I know in normal scenario we do it as STRING +offset(length) but that gives in character mode count.
But based on no off byte i have to extract a substring.
Hope i am clear about the requirement.
Regards,
Digvijay Singh
2010 Mar 01 8:09 AM
Hi Digvijay,
Not sure if I'm missing the simple solution (and if I understand the problem, because usually you actually want to handle characters and <i>not bytes</i>), but here's a fairly convoluted one for truncating a string at a specific byte count:
CONSTANTS:
co_input TYPE string VALUE 'u7E41u4F53u5B57'.
DATA:
l_codepage TYPE cpcodepage,
l_encoding TYPE abap_encoding,
l_conv_out TYPE REF TO cl_abap_conv_out_ce,
l_conv_obj TYPE REF TO cl_abap_conv_obj,
l_string TYPE string,
l_xstring TYPE xstring.
CALL FUNCTION 'SCP_CODEPAGE_FOR_LANGUAGE'
EXPORTING
language = sy-langu
IMPORTING
codepage = l_codepage
EXCEPTIONS
OTHERS = 0.
l_encoding = l_codepage.
l_conv_out = cl_abap_conv_out_ce=>create( encoding = l_encoding ).

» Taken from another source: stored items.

-- ==== Sys2Proof/Machine/DirectoryOps.lean ====
section
/-! DEFINITION. The directory's shared operations: taking an entry (01 R9), its return to VACANT (01 R12), the fall of INFLIGHT (01 R11)
and the end of a retire (01 R15). -/

namespace Sys2Proof.Machine

/-- The entry enters VACANT: its claims are dropped, GEN increases by 1, every field takes its cleared value, and the entry leaves
the index (01 R6, R12). -/
def State.enterVacant (s : State) (h : Handle) : State :=
  let g := (s.entry h).gen
  (s.dropClaims h none).setEntry h (Entry.vacant (g + 1))

/-- The end of a retire: the RETIRING entry enters VACANT and the deferred RETIRE is answered OK (01 R15). -/
def State.completeRetire (s : State) (h : Handle) : State :=
  let owner := (s.entry h).retire
  (s.enterVacant h).respondTo owner .ok []

/-- Whether a retire is to complete now (01 R15). -/
def Entry.drained (e : Entry) : Bool := e.state == .retiring && e.inflight == 0

/-- INFLIGHT falls by 1; where that brings a RETIRING entry to 0 the retire completes (01 R11, R15). -/
def State.fall (s : State) (h : Handle) : State :=
  let s₁ := s.modEntry h Entry.lower
  if (s₁.entry h).drained then s₁.completeRetire h else s₁

/-- The taking of an entry: its starting values, its place in the index, and the admission record with the address probe planned
(01 R9, 02 R22, R32). GEN stays. -/
def Entry.taken (e : Entry) (pl : Place) (subsA subsB : EntryMask) (source : AdmSource) : Entry :=
  { Entry.vacant e.gen with
    state := .probing, place := some pl, subsA := subsA, subsB := subsB, inflight := 1,
    adm := some ⟨.first, .probe, source, none, none, .waiting⟩ }

end Sys2Proof.Machine
end

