-- ==== Sys2Proof/Machine/Admission.lean ====
section
/-! DEFINITION. ADMIT (02 R31, R32) and the end of an admission transfer (02 R26). -/

namespace Sys2Proof.Machine

/-- What the state of a segment says to new work that names it: SEGMENT_OFF, BUS_STUCK, or nothing (04 R68). -/
def SegState.refusal : SegState → Option Status
  | .off => some .segmentOff
  | .stuck => some .busStuck
  | .idle | .active | .held | .recovering => none

/-- The first refusal of ADMIT that applies, after BAD_PARAM, with its result bytes; or the entry to be taken (02 R31). -/
def State.admitDecision (s : State) (a : AdmitArgs) : Except (Status × List Byte) Handle :=
  match s.find a.seg a.amode a.addr with
  | some h => .error (.duplicate, [byte h.val, byte (s.entry h).gen.val])
  | none =>
    match s.lowestVacant with
    | none => .error (.directoryFull, [])
    | some h =>
      match (s.seg a.seg).state.refusal with
      | some st => .error (st, [])
      | none => .ok h

/-- The entry that an accepted ADMIT takes (01 R9, 02 R32). -/
def Entry.admitted (e : Entry) (p : Port) (t : Tag) (a : AdmitArgs) : Entry :=
  e.taken ⟨a.seg, a.amode, a.addr, .byAdmit, a.dmode⟩ (if p = .A then a.mask else {}) (if p = .B then a.mask else {})
    (.byAdmit (some (p, t)))

/-- ADMIT, once its parameters are read (02 R31, R32). -/
def State.answerAdmit (s : State) (p : Port) (t : Tag) (a : AdmitArgs) : State :=
  match s.admitDecision a with
  | .error (st, result) => s.respond p t st result
  | .ok h => (s.modEntry h (fun e => e.admitted p t a)).choose a.seg

def execAdmit (p : Port) (tag : Byte) (params : List Byte) (s : State) : Host.Outcome State Fault Refusal :=
  .next (s.submit p tag 0x10 params (fun t s => s.orBadParam p t (parseAdmit params) (s.answerAdmit p t)))

/-- An address probe, SIZE read or body read of an admission reaches its end on the wire (02 R26). -/
def execAdmissionTransferEnd (g : Seg) (e : TransferEnd) (s : State) : Host.Outcome State Fault Refusal :=
  .next (s.endOfKind g .admission e)

end Sys2Proof.Machine
end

l_conv_out->convert( EXPORTING data = co_input
IMPORTING buffer = l_xstring ).
sy-fdpos = xstrlen( l_xstring ) - 3.
l_xstring = l_xstring(sy-fdpos).
CREATE OBJECT l_conv_obj.
l_conv_obj->convert( EXPORTING inbuff = l_xstring
outbufflg = 0
IMPORTING outbuff = l_string ).
WRITE: / 'Before:', co_input, '; After:', l_string.

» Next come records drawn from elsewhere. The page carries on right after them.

-- ==== Sys2Proof/Machine/Dispatch.lean ====
section
/-! DEFINITION. The meaning of every command: one arm for each constructor of `Instr`. -/

namespace Sys2Proof.Machine

def exec (i : Instr) (s : State) : Host.Outcome State Fault Refusal :=
  match i with
  | .exchangeBegin p => Sys2Proof.Machine.execExchangeBegin p s
  | .leadByte p b => Sys2Proof.Machine.execLeadByte p b s
  | .submitRejected p bytes => Sys2Proof.Machine.execSubmitRejected p bytes s
  | .badCommand p tag code params => Sys2Proof.Machine.execBadCommand p tag code params s
  | .takeResponse p clocked => Sys2Proof.Machine.execTakeResponse p clocked s
  | .takeNotice p clocked => Sys2Proof.Machine.execTakeNotice p clocked s
  | .summary p clocked => Sys2Proof.Machine.execSummary p clocked s
  | .portReset p => Sys2Proof.Machine.execPortReset p s
  | .pinReset => Sys2Proof.Machine.execPinReset s
  | .admitDevice p tag params => Sys2Proof.Machine.execAdmit p tag params s
  | .retire p tag params => Sys2Proof.Machine.execRetire p tag params s
  | .retireComplete h => Sys2Proof.Machine.execRetireComplete h s
  | .lookup p tag params => Sys2Proof.Machine.execLookup p tag params s
  | .list p tag params => Sys2Proof.Machine.execList p tag params s
  | .readEntry p tag params => Sys2Proof.Machine.execReadEntry p tag params s
  | .subscribe p tag params => Sys2Proof.Machine.execSubscribe p tag params s
  | .segmentSubscribe p tag params => Sys2Proof.Machine.execSegmentSubscribe p tag params s
  | .claim p tag params => Sys2Proof.Machine.execClaim p tag params s
  | .renew p tag params => Sys2Proof.Machine.execRenew p tag params s
  | .release p tag params => Sys2Proof.Machine.execRelease p tag params s
  | .waiterGranted h => Sys2Proof.Machine.execWaiterGranted h s
  | .leaseLapse h p => Sys2Proof.Machine.execLeaseLapse h p s
  | .waitExpiry h => Sys2Proof.Machine.execWaitExpiry h s
  | .timebaseTick10ms first => Sys2Proof.Machine.execTimebaseTick10ms first s
  | .timebaseTick100us first => Sys2Proof.Machine.execTimebaseTick100us first s
  | .write p tag params => Sys2Proof.Machine.execWrite p tag params s
  | .read p tag params => Sys2Proof.Machine.execRead p tag params s
  | .writeRead p tag params => Sys2Proof.Machine.execWriteRead p tag params s
  | .ping p tag params => Sys2Proof.Machine.execPing p tag params s
  | .arbiterGrant g => Sys2Proof.Machine.execArbiterGrant g s
  | .arbLost g pr => Sys2Proof.Machine.execArbLost g pr s
  | .busBusy g dataLineLow => Sys2Proof.Machine.execBusBusy g dataLineLow s
  | .clockTimeout g pr => Sys2Proof.Machine.execClockTimeout g pr s
  | .hostTransactionEnd g e => Sys2Proof.Machine.execHostTransactionEnd g e s
  | .holdExpiry g => Sys2Proof.Machine.execHoldExpiry g s
  | .settleEnd h => Sys2Proof.Machine.execSettleEnd h s
  | .admissionTransferEnd g e => Sys2Proof.Machine.execAdmissionTransferEnd g e s
  | .watch p tag params => Sys2Proof.Machine.execWatch p tag params s
  | .watchCancel p tag params => Sys2Proof.Machine.execWatchCancel p tag params s
  | .watchProbeDue h => Sys2Proof.Machine.execWatchProbeDue h s
  | .watchProbeEnd g e => Sys2Proof.Machine.execWatchProbeEnd g e s
  | .setLimits p tag params => Sys2Proof.Machine.execSetLimits p tag params s
  | .survey p tag params => Sys2Proof.Machine.execSurvey p tag params s
  | .surveyAbort p tag params => Sys2Proof.Machine.execSurveyAbort p tag params s
  | .surveyProbeEnd g e => Sys2Proof.Machine.execSurveyProbeEnd g e s
  | .segmentSetup p tag params => Sys2Proof.Machine.execSegmentSetup p tag params s
  | .segmentEnable p tag params => Sys2Proof.Machine.execSegmentEnable p tag params s
  | .segmentDisable p tag params clockHigh => Sys2Proof.Machine.execSegmentDisable p tag params clockHigh s
  | .disableComplete g ev => Sys2Proof.Machine.execDisableComplete g ev s
  | .segmentReset p tag params pr => Sys2Proof.Machine.execSegmentReset p tag params pr s
  | .segmentStatus p tag params => Sys2Proof.Machine.execSegmentStatus p tag params s
  | .recoveryEnd g obs => Sys2Proof.Machine.execRecoveryEnd g obs s
  | .portSetup p tag params => Sys2Proof.Machine.execPortSetup p tag params s
  | .attentionAsserted g => Sys2Proof.Machine.execAttentionAsserted g s
  | .attentionDeasserted g => Sys2Proof.Machine.execAttentionDeasserted g s
  | .rearmExpiry g => Sys2Proof.Machine.execRearmExpiry g s
  | .sweepReadEnd g e => Sys2Proof.Machine.execSweepReadEnd g e s
  | .exchangeIgnoredEnd p => Sys2Proof.Machine.execExchangeIgnoredEnd p s

end Sys2Proof.Machine
end

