-- ==== Sys2Proof/Certificates/Slice0/Obligations.lean ====
section
/-! DEFINITION. The statements about the part that the provers prove. Each docstring names the rule of spec/ that it formalises; where a statement rests on a
choice of the model, it names the log entry. -/

section
open Sys2Proof Sys2Proof.Machine

/-! ## Steps -/

/-- A step takes the command at the front of the queue, and carries it out with the rest of the queue still waiting; with an empty queue the part idles (the
block's queue and its idling are the model's: log entry 10). -/
def Obligations.StepTakesFront : Prop :=
  ∀ (c : Instr) (rest : List Instr) (s : State),
    step { s with pending := c :: rest } = exec c { s with pending := rest } ∧
    step { s with pending := [] } = .next { s with pending := [] }

/-- Whatever command reaches the part in whatever state, the part goes on, and the queue of commands is left alone (that no command faults or is refused is
DEDUCED: log entry 17; the queue is the model's: log entry 10). -/
def Obligations.EveryCommandGoesOn : Prop :=
  ∀ (c : Instr) (s : State), ∃ t, exec c s = .next t ∧ t.pending = s.pending

/-! ## Request ports: exchanges -/

/-- 10 R163, R164: where chip select was high, EXCHANGE_BEGIN begins an exchange and latches the summary byte: bit 7 RESP_READY, bit 6 NOTICE_READY, bit 5
REJECTED, bit 4 NOTICE_LOST, bits 3..0 FREETAGS (11 R177). Nothing else changes.

10 R163, R169 to R171: the lead byte decides the exchange; TAKE_RESPONSE latches the head of RESPQ, TAKE_NOTICE the head of NOTICES, or the empty marker, and
SUMMARY the port's condition; any other value makes the exchange IGNORED and sets REJECTED with REASON BAD_LEAD. Nothing else changes. The
merges of a latched notice are those that its head took since chip select fell (10 R170; log entry 22).

10 R163, R176: an exchange that is IGNORED, that is cut before its lead byte, or that a pin reset has abandoned ends with no effect: EXCHANGE returns to NONE
and LATCH becomes absent. -/
def Obligations.ExchangesBeginAndAreDecided : Prop :=
  (∀ (s : State) (p : Port), (s.port p).cs = false →
     ∃ b : Byte,
       exec (.exchangeBegin p) s =
         .next (s.setPort p { s.port p with cs := true, exchange := .lead, latch := some (.summaryByte b 0) }) ∧
       b.getLsbD 7 = !(s.port p).respq.isEmpty ∧ b.getLsbD 6 = !(s.port p).notices.isEmpty ∧
       b.getLsbD 5 = (s.port p).rejected ∧ b.getLsbD 4 = (s.port p).noticeLost ∧
       b.toNat % 16 = (s.port p).tags.toList.count false) ∧
  (∀ (s : State) (p : Port), (s.port p).exchange = .lead →
     exec (.leadByte p 0x01) s = .next (s.setPort p { s.port p with exchange := .submit, latch := none }) ∧
     exec (.leadByte p 0x02) s = .next (s.setPort p { s.port p with
       exchange := .takeResponse, latch := some ((s.port p).respq.head?.elim .marker .response) }) ∧
     (∀ b merged, (s.port p).latch = some (.summaryByte b merged) →
       exec (.leadByte p 0x03) s = .next (s.setPort p { s.port p with
         exchange := .takeNotice, latch := some ((s.port p).notices.head?.elim .marker (fun n => .notice n merged)) })) ∧
     exec (.leadByte p 0x04) s = .next (s.setPort p { s.port p with
       exchange := .summary
       latch := some (.report [(s.port p).summaryByte, reasonCode (s.port p).reason, byte (s.port p).respq.length,
         byte (s.port p).notices.length] (s.port p).rejected (s.port p).noticeLost false) }) ∧
     exec (.leadByte p 0x0A) s = .next (s.setPort p { s.port p with exchange := .portReset, latch := none }) ∧
     ∀ b : Byte, b ∉ [(0x01 : Byte), 0x02, 0x03, 0x04, 0x0A] →
       exec (.leadByte p b) s = .next (s.setPort p { s.port p with
         exchange := .ignored, latch := none, rejected := true, reason := some .badLead })) ∧
  (∀ (s : State) (p : Port), (s.port p).exchange ∈ [Exchange.none, .lead, .ignored] →
     exec (.exchangeIgnoredEnd p) s = .next (s.setPort p { s.port p with cs := false, exchange := .none, latch := none }))
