-- ==== Sys2Proof/Laws/Told.lean ====
section
/-! SUPPORT. What the blocks behind the ports do to a port: they place responses and post notices, and nothing else. `Quiet s t` says so of the two ports,
and that the threshold and the queue of commands stay; there is one lemma for each shared operation. -/

namespace Sys2Proof.Machine

/-- A port's record after responses have been placed and notices offered, in some order. -/
inductive Told : PortRec → PortRec → Prop
  | refl (pr : PortRec) : Told pr pr
  | response {pr pr' : PortRec} (r : Response) : Told pr pr' → Told pr { pr' with respq := pr'.respq ++ [r] }
  | notice {pr pr' : PortRec} (k : NoticeKind) (sub : Subject) (d : Byte) : Told pr pr' → Told pr (pr'.offer k sub d)

theorem Told.trans {a b c : PortRec} (h₁ : Told a b) (h₂ : Told b c) : Told a c := by
  induction h₂ with
  | refl => exact h₁
  | response r _ ih => exact .response r ih
  | notice k sub d _ ih => exact .notice k sub d ih

/-- From `s` to `t` the ports are told of things, and the threshold and the queue of commands stay. -/
structure Quiet (s t : State) : Prop where
  told : ∀ p, Told (s.port p) (t.port p)
  threshold : t.threshold = s.threshold
  pending : t.pending = s.pending

theorem Quiet.refl (s : State) : Quiet s s := ⟨fun _ => .refl _, rfl, rfl⟩

theorem Quiet.trans {s t u : State} (h₁ : Quiet s t) (h₂ : Quiet t u) : Quiet s u :=
  ⟨fun p => (h₁.told p).trans (h₂.told p), h₂.threshold.trans h₁.threshold, h₂.pending.trans h₁.pending⟩

theorem Quiet.ite {s t u : State} {c : Prop} [Decidable c] (h₁ : Quiet s t) (h₂ : Quiet s u) : Quiet s (if c then t else u) := by
  split <;> assumption

theorem Quiet.thenIf {s t u : State} {c : Prop} [Decidable c] (h₁ : Quiet s t) (h₂ : Quiet t u) : Quiet s (if c then u else t) := by
  split
  · exact h₁.trans h₂
  · exact h₁

theorem Quiet.foldl {α : Type} {f : State → α → State} (hf : ∀ s a, Quiet s (f s a)) (l : List α) (s : State) :
    Quiet s (l.foldl f s) := by
  induction l generalizing s with
  | nil => exact .refl s
  | cons a l ih => exact (hf s a).trans (ih _)

/-! ## The named operations -/

theorem Quiet.modEntry (s : State) (h : Handle) (f : Entry → Entry) : Quiet s (s.modEntry h f) :=
  ⟨fun p => by simpa using .refl _, rfl, rfl⟩

theorem Quiet.setEntry (s : State) (h : Handle) (e : Entry) : Quiet s (s.setEntry h e) := ⟨fun p => by simpa using .refl _, rfl, rfl⟩

theorem Quiet.modSeg (s : State) (g : Seg) (f : Segment → Segment) : Quiet s (s.modSeg g f) :=
  ⟨fun p => by simpa using .refl _, rfl, rfl⟩

theorem Quiet.mapEntries (s : State) (f : Entry → Entry) : Quiet s (s.mapEntries f) := ⟨fun p => by simpa using .refl _, rfl, rfl⟩

theorem Quiet.mapSegs (s : State) (f : Segment → Segment) : Quiet s (s.mapSegs f) := ⟨fun p => by simpa using .refl _, rfl, rfl⟩

theorem Quiet.modPort {s : State} {p : Port} {f : PortRec → PortRec} (hf : Told (s.port p) (f (s.port p))) : Quiet s (s.modPort p f) := by
  refine ⟨fun q => ?_, by simp, by simp⟩
  rw [State.port_modPort]
  split
  · next h => subst h; exact hf
  · exact .refl _

theorem Quiet.enqueue (s : State) (p : Port) (r : Response) : Quiet s (s.enqueue p r) := .modPort (.response r (.refl _))

theorem Quiet.respond (s : State) (p : Port) (t : Tag) (st : Status) (l : List Byte) : Quiet s (s.respond p t st l) := .enqueue _ _ _

theorem Quiet.respondTo (s : State) (o : Option (Port × Tag)) (st : Status) (l : List Byte) : Quiet s (s.respondTo o st l) := by
  unfold State.respondTo
  split
  · exact .respond ..
  · exact .refl _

When I run this example in our system (codepage 4103, which corresponds to utf-16 little endian) I get the following output:
Before: 繁体字 ; After: 繁
The convoluted coding is in my opinion necessary to avoid splitting multi-byte characters in half. So in the example you can see that I take off three bytes, but it actually results in omitting the last two characters (as we basically got one and a half). I'd hope that somebody has a shorter and more elegant solution, let's see...

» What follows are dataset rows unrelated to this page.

-- ==== Sys2Proof/Tests/Slice0.lean ====
section
/-! SUPPORT. Tests of the model: what is ill formed, the spec's worked examples, and for each statement a state and operands that meet its hypotheses. -/

-- One proof after the other: many kernel evaluations at once would each take a thread and its stack.
set_option Elab.async false

namespace Sys2Proof.Tests

open Sys2Proof.Machine

/-! ## Scenes -/

/-- Port A is in a SUBMIT exchange; the rest is as after reset. -/
def submitting : State := State.reset.setPort .A { cs := true, exchange := .submit }

/-- The scene of most tests: entry 3 and segment 0 as given, Port A in a SUBMIT exchange. -/
def scene (e : Entry) (r : Segment) : State := (submitting.setEntry 3 e).setSeg 0 r

theorem scene_entry (e : Entry) (r : Segment) (h : Handle) : (scene e r).entry h = if h = 3 then e else Entry.vacant 0 := by
  simp only [scene, State.entry_setSeg, State.entry_setEntry]
  split
  · rfl
  · revert h; decide

theorem scene_port (e : Entry) (r : Segment) : (scene e r).port .A = { cs := true, exchange := .submit } := rfl

/-- In the scene Port A accepts every tag. -/
theorem scene_ready (e : Entry) (r : Segment) (t : Tag) : Ready (scene e r) .A t := ⟨rfl, by rw [scene_port]; revert t; decide⟩

/-- An entry with a place exactly when in use, and a record exactly when PROBING, makes a scene with a sound index. -/
theorem scene_index (e : Entry) (r : Segment) (hp : e.place = none ↔ e.state = .vacant) (ha : e.adm = none ↔ e.state ≠ .probing) :
    (scene e r).IndexOk := by
  refine ⟨fun h => ?_, fun h => ?_, fun h k pl pl' h₁ h₂ _ _ _ => ?_⟩
  · rw [scene_entry]; split <;> simp_all [Entry.vacant]
  · rw [scene_entry]; split <;> simp_all [Entry.vacant]
  · rw [scene_entry] at h₁ h₂
    split at h₁ <;> split at h₂ <;> simp_all [Entry.vacant]

/-- 20H on segment 0, asked for by ADMIT without a descriptor. -/
def spot : Place := ⟨0, .seven, 0x20, .byAdmit, .none⟩

/-- A PRESENT device at that place, of generation 5. -/
def device : Entry := { Entry.vacant 5 with state := .present, place := some spot }

def idleSeg : Segment := { state := .idle }

/-- A transfer that has just begun. -/
def begun (k : CurKind) (h : Option Handle) (plan : List WireOp) : Current :=
  { kind := k, entry := h, plan := .start :: plan, acked := 0, rx := [], lost := 0, followOn := false, restart := false,
    recovering := false, claimEnded := false }

/-- A host transaction of Port B on the device. -/
def work (k : TxKind) (active chain : Bool) : HostTx := ⟨.B, 6, 3, 5, k, 0x0044, [1, 2], 2, chain, active, false⟩

/-- Segment 0 with a transfer on the bus. -/
def running (c : Current) : Segment := { state := .active, current := some c }
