theorem answerRenew (s : State) (p : Port) (t : Tag) (r : Handle × Gen) : KeepsIndex s (s.answerRenew p t r) := by
  unfold State.answerRenew
  split
  · exact respond ..
  · split
    · exact respond ..
    · exact (modEntry (.setHolder ..)).trans (respond ..)

theorem answerRelease (s : State) (p : Port) (t : Tag) (r : Handle × Gen) : KeepsIndex s (s.answerRelease p t r) := by
  unfold State.answerRelease
  split
  · exact respond ..
  · exact ite (((release ..).trans (respond ..)).trans (atSegOf choose _ _)) (respond ..)

theorem answerTransfer (s : State) (p : Port) (t : Tag) (k : TxKind) (args : Option TransferArgs) :
    KeepsIndex s (s.answerTransfer p t k args) := by
  unfold State.answerTransfer
  split
  · exact respond ..
  · split
    · exact respond ..
    · exact ((modSeg ..).trans (modEntry (.rise _))).trans (choose ..)

theorem answerWatchCommand (s : State) (p : Port) (t : Tag) (a : WatchArgs) : KeepsIndex s (s.answerWatchCommand p t a) := by
  unfold State.answerWatchCommand
  split
  · exact respond ..
  · exact ite (respond ..) (ite (respond ..) (modEntry (.of_same rfl rfl rfl)))

theorem answerWatchCancel (s : State) (p : Port) (t : Tag) (r : Handle × Gen) : KeepsIndex s (s.answerWatchCancel p t r) := by
  unfold State.answerWatchCancel
  split
  · exact respond ..
  · exact ite ((answerWatch ..).trans (respond ..)) (respond ..)

theorem applyLimit (s : State) (h : Handle) : KeepsIndex s (s.applyLimit h) := by
  unfold State.applyLimit
  split
  · next hs => exact becomeLost (by simp [Entry.reachable, hs.1])
  · exact refl s

theorem answerSetLimits (s : State) (p : Port) (t : Tag) (n : Nat) : KeepsIndex s (s.answerSetLimits p t n) := by
  have limits : KeepsIndex s (handles.foldl State.applyLimit { s with threshold := n }) :=
    (of_entries (s := s) (t := { s with threshold := n }) fun _ => rfl).trans (foldl applyLimit _ _)
  exact (limits.trans (respond ..)).trans (forAnyOrder choose _ _)

theorem answerSurveyCommand (s : State) (p : Port) (t : Tag) (a : Seg × Nat × Nat) : KeepsIndex s (s.answerSurveyCommand p t a) := by
  unfold State.answerSurveyCommand
  split
  · exact respond ..
  · split
    · exact respond ..
    · exact (modSeg ..).trans (choose ..)

theorem answerDisable (s : State) (p : Port) (t : Tag) (b : Bool) (g : Seg) : KeepsIndex s (s.answerDisable p t b g) := by
  unfold State.answerDisable
  refine ite (respond ..) ?_
  split
  · exact respond ..
  · exact modSeg ..
  all_goals exact goOff ..

theorem cutTransfer (s : State) (g : Seg) (c : Current) : KeepsIndex s (s.cutTransfer g c) := by
  unfold State.cutTransfer
  split
  · exact deliver ..
  · exact deliver ..
  · exact deliver ..
  all_goals exact refl s

/-- What ends with a transfer that a segment reset has cut, where it is of the kind given. -/
theorem deliverCut (s : State) (g : Seg) (k : CurKind) (cut : Option Current) : KeepsIndex s (match cut with
    | some c => if c.kind = k then s.deliver g c .aborted else s
    | none => s) := by
  split
  · exact ite (deliver ..) (refl s)
  · exact refl s

theorem resetSegment (s : State) (p : Port) (t : Tag) (g : Seg) (pr : Progress) : KeepsIndex s (s.resetSegment p t g pr) := by
  have cut : ∀ (u : State) (o : Option Current), KeepsIndex u (match o with
      | some c => u.cutTransfer g c
      | none => u) := by
    intro u o
    split
    · exact cutTransfer ..
    · exact refl u
  unfold State.resetSegment
  refine trans ?_ (modSeg ..)
  refine trans ?_ (dropHold ..)
  refine trans ?_ ((deliverCut ..).trans (modSeg ..))
  refine trans ?_ ((deliverCut ..).trans (answerSurvey ..))
  exact ((modSeg ..).trans (cut _ _)).trans (completeAll ..)

/-! ## Resets -/

theorem portReset_entry (e : Entry) (p : Port) : e.Drifts (e.portReset p) := by
  unfold Entry.portReset
  extract_lets e₁ e₂ e₃ e₄
  have claim : e.Drifts e₁ := by
    unfold e₁
    split
    · exact .dropHolder ..
    · exact .refl e
  have waiter : e₁.Drifts e₂ := .of_same rfl rfl rfl
  have watch : e₂.Drifts e₃ := by
    unfold e₃
    split
    · exact .endWatch e₂
    · exact .refl e₂
  have masks : e₃.Drifts e₄ := (Entry.Drifts.setSubs ..).trans (.setChain ..)
  exact (((claim.trans waiter).trans watch).trans masks).trans (.of_same rfl rfl (by simp))

theorem withdrawPort (s : State) (p : Port) : KeepsIndex s (s.withdrawPort p) :=
  (((foldl (fun s t => modEntry (.lower (s.entry t.handle))) _ s).trans (mapEntries (fun e => portReset_entry e p) _)).trans (mapSegs ..)).trans
    (setPort ..)

theorem portReset (s : State) (p : Port) : KeepsIndex s (s.portReset p) :=
  ite (((withdrawPort ..).trans (forAnyOrder happen _ _)).trans (forAnyOrder choose _ _)) (refl s)

theorem pinReset (s : State) : KeepsIndex s s.pinReset := of_drifts fun h => by
  have cleared : s.pinReset.entry h = Entry.vacant 0 := by simp [State.pinReset, State.reset, State.entry]
  rw [cleared]
  exact .vacant ..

If you'd know that your strings never contain [surrogate pairs|http://unicode.org/faq/utf_bom.html#utf16-2] you'd have it much simpler though, because then you'd know that one character corresponds to exactly two bytes on the application server (since application server always uses UTF16).
Cheers, harald
2010 Feb 28 8:54 AM
Hi,
I think if you are working in ECC version, which is Unicode, it's the same for you to use the old way.
Cheers,
Edited by: NI SHILIANG on Feb 28, 2010 9:55 AM
2010 Mar 01 8:09 AM
Hi Digvijay,
Not sure if I'm missing the simple solution (and if I understand the problem, because usually you actually want to handle characters and <i>not bytes</i>), but here's a fairly convoluted one for truncating a string at a specific byte count:
CONSTANTS:
co_input TYPE string VALUE 'u7E41u4F53u5B57'.
DATA:
l_codepage TYPE cpcodepage,
l_encoding TYPE abap_encoding,
l_conv_out TYPE REF TO cl_abap_conv_out_ce,
l_conv_obj TYPE REF TO cl_abap_conv_obj,
l_string TYPE string,
l_xstring TYPE xstring.
CALL FUNCTION 'SCP_CODEPAGE_FOR_LANGUAGE'
EXPORTING
language = sy-langu
IMPORTING
codepage = l_codepage
EXCEPTIONS
OTHERS = 0.
l_encoding = l_codepage.
l_conv_out = cl_abap_conv_out_ce=>create( encoding = l_encoding ).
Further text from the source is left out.